Your assignment:
Wherever the line with "c).cur = s.cur := rfl" sits in the listing below, transcribe from it up to and including the line with "f).poison = s.poison := rfl", exactly, and leave the remaining lines out.

Data for review:
○ ○ ○ ○ ○ ○ ○
-- ==== Sys2Proof/Laws/State.lean ====
section
/-! SUPPORT. What each named update of the state and of a core leaves of each field, true by computation, so that no
later proof unfolds an update. -/

namespace Sys2Proof.Machine

variable (s : State) (c : Core)

@[simp] theorem State.setCore_mem (n : Nat) (c : Core) : (s.setCore n c).mem = s.mem := rfl
@[simp] theorem State.setCore_poison (n : Nat) (c : Core) : (s.setCore n c).poison = s.poison := rfl
@[simp] theorem State.setCore_dir (n : Nat) (c : Core) : (s.setCore n c).dir = s.dir := rfl
@[simp] theorem State.setCore_msgs (n : Nat) (c : Core) : (s.setCore n c).msgs = s.msgs := rfl
@[simp] theorem State.setCore_lines (n : Nat) (c : Core) : (s.setCore n c).lines = s.lines := rfl
@[simp] theorem State.setCore_snoop (n : Nat) (c : Core) : (s.setCore n c).snoop = s.snoop := rfl
@[simp] theorem State.setCore_bis (n : Nat) (c : Core) : (s.setCore n c).bis = s.bis := rfl
@[simp] theorem State.setCore_arrays (n : Nat) (c : Core) : (s.setCore n c).arrays = s.arrays := rfl
@[simp] theorem State.setCore_cp (n : Nat) (c : Core) : (s.setCore n c).cp = s.cp := rfl
@[simp] theorem State.setCore_dev (n : Nat) (c : Core) : (s.setCore n c).dev = s.dev := rfl
@[simp] theorem State.setCore_fab (n : Nat) (c : Core) : (s.setCore n c).fab = s.fab := rfl
@[simp] theorem State.setCore_frameClk (n : Nat) (c : Core) : (s.setCore n c).frameClk = s.frameClk := rfl
@[simp] theorem State.setCore_agenda (n : Nat) (c : Core) : (s.setCore n c).agenda = s.agenda := rfl
@[simp] theorem State.setCore_cur (n : Nat) (c : Core) : (s.setCore n c).cur = s.cur := rfl
@[simp] theorem State.setCore_chan (n : Nat) (c : Core) : (s.setCore n c).chan = s.chan := rfl
@[simp] theorem State.setCore_draws (n : Nat) (c : Core) : (s.setCore n c).draws = s.draws := rfl

@[simp] theorem State.updCore_mem (n : Nat) (f : Core → Core) : (s.updCore n f).mem = s.mem := rfl
@[simp] theorem State.updCore_poison (n : Nat) (f : Core → Core) : (s.updCore n f).poison = s.poison := rfl
@[simp] theorem State.updCore_dir (n : Nat) (f : Core → Core) : (s.updCore n f).dir = s.dir := rfl
@[simp] theorem State.updCore_msgs (n : Nat) (f : Core → Core) : (s.updCore n f).msgs = s.msgs := rfl
@[simp] theorem State.updCore_lines (n : Nat) (f : Core → Core) : (s.updCore n f).lines = s.lines := rfl
@[simp] theorem State.updCore_snoop (n : Nat) (f : Core → Core) : (s.updCore n f).snoop = s.snoop := rfl
@[simp] theorem State.updCore_bis (n : Nat) (f : Core → Core) : (s.updCore n f).bis = s.bis := rfl
@[simp] theorem State.updCore_arrays (n : Nat) (f : Core → Core) : (s.updCore n f).arrays = s.arrays := rfl
@[simp] theorem State.updCore_cp (n : Nat) (f : Core → Core) : (s.updCore n f).cp = s.cp := rfl
@[simp] theorem State.updCore_dev (n : Nat) (f : Core → Core) : (s.updCore n f).dev = s.dev := rfl
@[simp] theorem State.updCore_fab (n : Nat) (f : Core → Core) : (s.updCore n f).fab = s.fab := rfl
@[simp] theorem State.updCore_frameClk (n : Nat) (f : Core → Core) : (s.updCore n f).frameClk = s.frameClk := rfl
@[simp] theorem State.updCore_agenda (n : Nat) (f : Core → Core) : (s.updCore n f).agenda = s.agenda := rfl
@[simp] theorem State.updCore_cur (n : Nat) (f : Core → Core) : (s.updCore n f).cur = s.cur := rfl
@[simp] theorem State.updCore_chan (n : Nat) (f : Core → Core) : (s.updCore n f).chan = s.chan := rfl
@[simp] theorem State.updCore_draws (n : Nat) (f : Core → Core) : (s.updCore n f).draws = s.draws := rfl
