theorem WordFits.cmp (p : BitVec 3) (a : Src) (b : Src) (c : Cond) : WordFits.Statement (.cmp p a b c) := by
  have h0 := p.isLt
  have h1 := src_code_lt a
  have h2 := src_code_lt b
  have h3 := cond_lt c
  exact ⟨enc_r_lt (by omega) (by omega) (by omega) (by omega) (by omega), Nat.two_pow_pos 32⟩

theorem WordFits.fcmp (p : BitVec 3) (a : Src) (b : Src) (c : FCond) : WordFits.Statement (.fcmp p a b c) := by
  have h0 := p.isLt
  have h1 := src_code_lt a
  have h2 := src_code_lt b
  have h3 := fcond_lt c
  exact ⟨enc_r_lt (by omega) (by omega) (by omega) (by omega) (by omega), Nat.two_pow_pos 32⟩

theorem WordFits.amoAdd (d : BitVec 5) (a : Src) (b : Src) (w : Bool) (sc : Scope) : WordFits.Statement (.amoAdd d a b w sc) := by
  have h0 := d.isLt
  have h1 := src_code_lt a
  have h2 := src_code_lt b
  have h3 := bool_lt w
  have h4 := scope_lt sc
  exact ⟨enc_r_lt (by omega) (by omega) (by omega) (by omega) (by omega), Nat.two_pow_pos 32⟩

theorem WordFits.amoMin (d : BitVec 5) (a : Src) (b : Src) (u : Bool) (w : Bool) (sc : Scope) : WordFits.Statement (.amoMin d a b u w sc) := by
  have h0 := d.isLt
  have h1 := src_code_lt a
  have h2 := src_code_lt b
  have h3 := bool_lt u
  have h4 := bool_lt w
  have h5 := scope_lt sc
  exact ⟨enc_r_lt (by omega) (by omega) (by omega) (by omega) (by omega), Nat.two_pow_pos 32⟩

theorem WordFits.amoMax (d : BitVec 5) (a : Src) (b : Src) (u : Bool) (w : Bool) (sc : Scope) : WordFits.Statement (.amoMax d a b u w sc) := by
  have h0 := d.isLt
  have h1 := src_code_lt a
  have h2 := src_code_lt b
  have h3 := bool_lt u
  have h4 := bool_lt w
  have h5 := scope_lt sc
  exact ⟨enc_r_lt (by omega) (by omega) (by omega) (by omega) (by omega), Nat.two_pow_pos 32⟩

theorem WordFits.amoAnd (d : BitVec 5) (a : Src) (b : Src) (w : Bool) (sc : Scope) : WordFits.Statement (.amoAnd d a b w sc) := by
  have h0 := d.isLt
  have h1 := src_code_lt a
  have h2 := src_code_lt b
  have h3 := bool_lt w
  have h4 := scope_lt sc
  exact ⟨enc_r_lt (by omega) (by omega) (by omega) (by omega) (by omega), Nat.two_pow_pos 32⟩

theorem WordFits.amoOr (d : BitVec 5) (a : Src) (b : Src) (w : Bool) (sc : Scope) : WordFits.Statement (.amoOr d a b w sc) := by
  have h0 := d.isLt
  have h1 := src_code_lt a
  have h2 := src_code_lt b
  have h3 := bool_lt w
  have h4 := scope_lt sc
  exact ⟨enc_r_lt (by omega) (by omega) (by omega) (by omega) (by omega), Nat.two_pow_pos 32⟩

theorem WordFits.amoXor (d : BitVec 5) (a : Src) (b : Src) (w : Bool) (sc : Scope) : WordFits.Statement (.amoXor d a b w sc) := by
  have h0 := d.isLt
  have h1 := src_code_lt a
  have h2 := src_code_lt b
  have h3 := bool_lt w
  have h4 := scope_lt sc
  exact ⟨enc_r_lt (by omega) (by omega) (by omega) (by omega) (by omega), Nat.two_pow_pos 32⟩

theorem WordFits.amoSwap (d : BitVec 5) (a : Src) (b : Src) (w : Bool) (sc : Scope) : WordFits.Statement (.amoSwap d a b w sc) := by
  have h0 := d.isLt
  have h1 := src_code_lt a
  have h2 := src_code_lt b
  have h3 := bool_lt w
  have h4 := scope_lt sc
  exact ⟨enc_r_lt (by omega) (by omega) (by omega) (by omega) (by omega), Nat.two_pow_pos 32⟩

theorem WordFits.cas (d : BitVec 5) (a : Src) (b : Src) (w : Bool) (sc : Scope) : WordFits.Statement (.cas d a b w sc) := by
  have h0 := d.isLt
  have h1 := src_code_lt a
  have h2 := src_code_lt b
  have h3 := bool_lt w
  have h4 := scope_lt sc
  exact ⟨enc_r_lt (by omega) (by omega) (by omega) (by omega) (by omega), Nat.two_pow_pos 32⟩

theorem WordFits.acq (sc : Scope) : WordFits.Statement (.acq sc) := by
  have h0 := scope_lt sc
  exact ⟨enc_r_lt (by omega) (by omega) (by omega) (by omega) (by omega), Nat.two_pow_pos 32⟩

theorem WordFits.rel (sc : Scope) : WordFits.Statement (.rel sc) := by
  have h0 := scope_lt sc
  exact ⟨enc_r_lt (by omega) (by omega) (by omega) (by omega) (by omega), Nat.two_pow_pos 32⟩

theorem WordFits.fence (d : BitVec 5) (sc : Scope) : WordFits.Statement (.fence d sc) := by
  have h0 := d.isLt
  have h1 := scope_lt sc
  exact ⟨enc_r_lt (by omega) (by omega) (by omega) (by omega) (by omega), Nat.two_pow_pos 32⟩

theorem WordFits.waita (d : BitVec 5) (a : Src) (b : Src) (sc : Scope) : WordFits.Statement (.waita d a b sc) := by
  have h0 := d.isLt
  have h1 := src_code_lt a
  have h2 := src_code_lt b
  have h3 := scope_lt sc
  exact ⟨enc_r_lt (by omega) (by omega) (by omega) (by omega) (by omega), Nat.two_pow_pos 32⟩

theorem WordFits.waitq (d : BitVec 5) (a : Src) (b : Src) : WordFits.Statement (.waitq d a b) := by
  have h0 := d.isLt
  have h1 := src_code_lt a
  have h2 := src_code_lt b
  exact ⟨enc_r_lt (by omega) (by omega) (by omega) (by omega) (by omega), Nat.two_pow_pos 32⟩

theorem WordFits.sbarv (d : BitVec 5) (a : Src) (b : Src) : WordFits.Statement (.sbarv d a b) := by
  have h0 := d.isLt
  have h1 := src_code_lt a
  have h2 := src_code_lt b
  exact ⟨enc_r_lt (by omega) (by omega) (by omega) (by omega) (by omega), Nat.two_pow_pos 32⟩

theorem WordFits.sbwait (d : BitVec 5) (a : Src) (b : Src) : WordFits.Statement (.sbwait d a b) := by
  have h0 := d.isLt
  have h1 := src_code_lt a
  have h2 := src_code_lt b
  exact ⟨enc_r_lt (by omega) (by omega) (by omega) (by omega) (by omega), Nat.two_pow_pos 32⟩

theorem WordFits.ffill (a : Src) (b : Src) : WordFits.Statement (.ffill a b) := by
  have h0 := src_code_lt a
  have h1 := src_code_lt b
  exact ⟨enc_r_lt (by omega) (by omega) (by omega) (by omega) (by omega), Nat.two_pow_pos 32⟩

theorem WordFits.fget (d : BitVec 5) (a : Src) (b : Src) : WordFits.Statement (.fget d a b) := by
  have h0 := d.isLt
  have h1 := src_code_lt a
  have h2 := src_code_lt b
  exact ⟨enc_r_lt (by omega) (by omega) (by omega) (by omega) (by omega), Nat.two_pow_pos 32⟩

theorem WordFits.fqpush (a : Src) (b : Src) : WordFits.Statement (.fqpush a b) := by
  have h0 := src_code_lt a
  have h1 := src_code_lt b
  exact ⟨enc_r_lt (by omega) (by omega) (by omega) (by omega) (by omega), Nat.two_pow_pos 32⟩

theorem WordFits.spawn (a : Src) : WordFits.Statement (.spawn a) := by
  have h0 := src_code_lt a
  exact ⟨enc_r_lt (by omega) (by omega) (by omega) (by omega) (by omega), Nat.two_pow_pos 32⟩

theorem WordFits.join (a : Src) : WordFits.Statement (.join a) := by
  have h0 := src_code_lt a
  exact ⟨enc_r_lt (by omega) (by omega) (by omega) (by omega) (by omega), Nat.two_pow_pos 32⟩

theorem WordFits.done : WordFits.Statement .done := by
  exact ⟨enc_r_lt (by omega) (by omega) (by omega) (by omega) (by omega), Nat.two_pow_pos 32⟩

theorem WordFits.yield : WordFits.Statement .yield := by
  exact ⟨enc_r_lt (by omega) (by omega) (by omega) (by omega) (by omega), Nat.two_pow_pos 32⟩

theorem WordFits.wdecl (d : BitVec 5) (a : Src) (b : Src) : WordFits.Statement (.wdecl d a b) := by
  have h0 := d.isLt
  have h1 := src_code_lt a
  have h2 := src_code_lt b
  exact ⟨enc_r_lt (by omega) (by omega) (by omega) (by omega) (by omega), Nat.two_pow_pos 32⟩

theorem WordFits.wclose (a : Src) : WordFits.Statement (.wclose a) := by
  have h0 := src_code_lt a
  exact ⟨enc_r_lt (by omega) (by omega) (by omega) (by omega) (by omega), Nat.two_pow_pos 32⟩

theorem WordFits.wflush (a : Src) : WordFits.Statement (.wflush a) := by
  have h0 := src_code_lt a
  exact ⟨enc_r_lt (by omega) (by omega) (by omega) (by omega) (by omega), Nat.two_pow_pos 32⟩

theorem WordFits.wquery (d : BitVec 5) (a : Src) (b : Src) : WordFits.Statement (.wquery d a b) := by
  have h0 := d.isLt
  have h1 := src_code_lt a
  have h2 := src_code_lt b
  exact ⟨enc_r_lt (by omega) (by omega) (by omega) (by omega) (by omega), Nat.two_pow_pos 32⟩

theorem WordFits.chtail (a : Src) (b : Src) : WordFits.Statement (.chtail a b) := by
  have h0 := src_code_lt a
  have h1 := src_code_lt b
  exact ⟨enc_r_lt (by omega) (by omega) (by omega) (by omega) (by omega), Nat.two_pow_pos 32⟩

theorem WordFits.jmp (a : Src) : WordFits.Statement (.jmp a) := by
  have h0 := src_code_lt a
  exact ⟨enc_r_lt (by omega) (by omega) (by omega) (by omega) (by omega), Nat.two_pow_pos 32⟩

theorem WordFits.ret : WordFits.Statement .ret := by
  exact ⟨enc_r_lt (by omega) (by omega) (by omega) (by omega) (by omega), Nat.two_pow_pos 32⟩

theorem WordFits.brx (a : Src) (b : Src) : WordFits.Statement (.brx a b) := by
  have h0 := src_code_lt a
  have h1 := src_code_lt b
  exact ⟨enc_r_lt (by omega) (by omega) (by omega) (by omega) (by omega), Nat.two_pow_pos 32⟩

theorem WordFits.trap (a : Src) : WordFits.Statement (.trap a) := by
  have h0 := src_code_lt a
  exact ⟨enc_r_lt (by omega) (by omega) (by omega) (by omega) (by omega), Nat.two_pow_pos 32⟩

theorem WordFits.eret : WordFits.Statement .eret := by
  exact ⟨enc_r_lt (by omega) (by omega) (by omega) (by omega) (by omega), Nat.two_pow_pos 32⟩

theorem WordFits.tlbinv (a : Src) (b : Src) : WordFits.Statement (.tlbinv a b) := by
  have h0 := src_code_lt a
  have h1 := src_code_lt b
  exact ⟨enc_r_lt (by omega) (by omega) (by omega) (by omega) (by omega), Nat.two_pow_pos 32⟩

theorem WordFits.dhop (d : BitVec 5) (a : Src) (b : Src) : WordFits.Statement (.dhop d a b) := by
  have h0 := d.isLt
  have h1 := src_code_lt a
  have h2 := src_code_lt b
  exact ⟨enc_r_lt (by omega) (by omega) (by omega) (by omega) (by omega), Nat.two_pow_pos 32⟩

theorem WordFits.vdie (d : BitVec 5) (a : Src) (b : Src) : WordFits.Statement (.vdie d a b) := by
  have h0 := d.isLt
  have h1 := src_code_lt a
  have h2 := src_code_lt b
  exact ⟨enc_r_lt (by omega) (by omega) (by omega) (by omega) (by omega), Nat.two_pow_pos 32⟩

theorem WordFits.trc (a : Src) (b : Src) : WordFits.Statement (.trc a b) := by
  have h0 := src_code_lt a
  have h1 := src_code_lt b
  exact ⟨enc_r_lt (by omega) (by omega) (by omega) (by omega) (by omega), Nat.two_pow_pos 32⟩

theorem WordFits.srd (d : BitVec 5) (n : BitVec 12) : WordFits.Statement (.srd d n) := by
  have h0 := d.isLt
  have h1 := n.isLt
  exact ⟨enc_i_lt (by omega) (by omega) (by omega) (by omega), Nat.two_pow_pos 32⟩

theorem WordFits.swr (a : Src) (n : BitVec 12) : WordFits.Statement (.swr a n) := by
  have h0 := src_code_lt a
  have h1 := n.isLt
  exact ⟨enc_i_lt (by omega) (by omega) (by omega) (by omega), Nat.two_pow_pos 32⟩

theorem WordFits.waitc (mask : BitVec 4) (lim : BitVec 8) : WordFits.Statement (.waitc mask lim) := by
  have h0 := mask.isLt
  have h1 := lim.isLt
  exact ⟨enc_i_lt (by omega) (by omega) (by omega) (by omega), Nat.two_pow_pos 32⟩

theorem WordFits.shlImm (d : BitVec 5) (a : Src) (cnt : BitVec 6) : WordFits.Statement (.shlImm d a cnt) := by
  have h0 := d.isLt
  have h1 := src_code_lt a
  have h2 := cnt.isLt
  exact ⟨enc_i_lt (by omega) (by omega) (by omega) (by omega), Nat.two_pow_pos 32⟩

theorem WordFits.shrImm (d : BitVec 5) (a : Src) (cnt : BitVec 6) : WordFits.Statement (.shrImm d a cnt) := by
  have h0 := d.isLt
  have h1 := src_code_lt a
  have h2 := cnt.isLt
  exact ⟨enc_i_lt (by omega) (by omega) (by omega) (by omega), Nat.two_pow_pos 32⟩

theorem WordFits.sraImm (d : BitVec 5) (a : Src) (cnt : BitVec 6) : WordFits.Statement (.sraImm d a cnt) := by
  have h0 := d.isLt
  have h1 := src_code_lt a
  have h2 := cnt.isLt
  exact ⟨enc_i_lt (by omega) (by omega) (by omega) (by omega), Nat.two_pow_pos 32⟩

theorem WordFits.rotImm (d : BitVec 5) (a : Src) (cnt : BitVec 6) : WordFits.Statement (.rotImm d a cnt) := by
  have h0 := d.isLt
  have h1 := src_code_lt a
  have h2 := cnt.isLt
  exact ⟨enc_i_lt (by omega) (by omega) (by omega) (by omega), Nat.two_pow_pos 32⟩

theorem WordFits.movi (d : BitVec 5) (imm : BitVec 14) : WordFits.Statement (.movi d imm) := by
  have h0 := d.isLt
  have h1 := imm.isLt
  exact ⟨enc_i_lt (by omega) (by omega) (by omega) (by omega), Nat.two_pow_pos 32⟩

theorem WordFits.moviLong (d : BitVec 5) (imm : BitVec 46) : WordFits.Statement (.moviLong d imm) := by
  have h0 := d.isLt
  have h1 := bits_lt imm.toNat 0 14
  exact ⟨enc_i_lt (by omega) (by omega) (by omega) (by omega), bits_lt _ 14 32⟩

theorem WordFits.addImm (d : BitVec 5) (a : Src) (imm : BitVec 14) : WordFits.Statement (.addImm d a imm) := by
  have h0 := d.isLt
  have h1 := src_code_lt a
  have h2 := imm.isLt
  exact ⟨enc_i_lt (by omega) (by omega) (by omega) (by omega), Nat.two_pow_pos 32⟩

theorem WordFits.addLong (d : BitVec 5) (a : Src) (imm : BitVec 46) : WordFits.Statement (.addLong d a imm) := by
  have h0 := d.isLt
  have h1 := src_code_lt a
  have h2 := bits_lt imm.toNat 0 14
  exact ⟨enc_i_lt (by omega) (by omega) (by omega) (by omega), bits_lt _ 14 32⟩

theorem WordFits.andImm (d : BitVec 5) (a : Src) (imm : BitVec 14) : WordFits.Statement (.andImm d a imm) := by
  have h0 := d.isLt
  have h1 := src_code_lt a
  have h2 := imm.isLt
  exact ⟨enc_i_lt (by omega) (by omega) (by omega) (by omega), Nat.two_pow_pos 32⟩

theorem WordFits.andLong (d : BitVec 5) (a : Src) (imm : BitVec 46) : WordFits.Statement (.andLong d a imm) := by
  have h0 := d.isLt
  have h1 := src_code_lt a
  have h2 := bits_lt imm.toNat 0 14
  exact ⟨enc_i_lt (by omega) (by omega) (by omega) (by omega), bits_lt _ 14 32⟩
○ ○ ○ ○ ○ ○ ○
Answer below:
@[simp] theorem State.setCore_cur (n : Nat) (c : Core) : (s.setCore n c).cur = s.cur := rfl
@[simp] theorem State.setCore_chan (n : Nat) (c : Core) : (s.setCore n c).chan = s.chan := rfl
@[simp] theorem State.setCore_draws (n : Nat) (c : Core) : (s.setCore n c).draws = s.draws := rfl

@[simp] theorem State.updCore_mem (n : Nat) (f : Core → Core) : (s.updCore n f).mem = s.mem := rfl
@[simp] theorem State.updCore_poison (n : Nat) (f : Core → Core) : (s.updCore n f).poison = s.poison := rfl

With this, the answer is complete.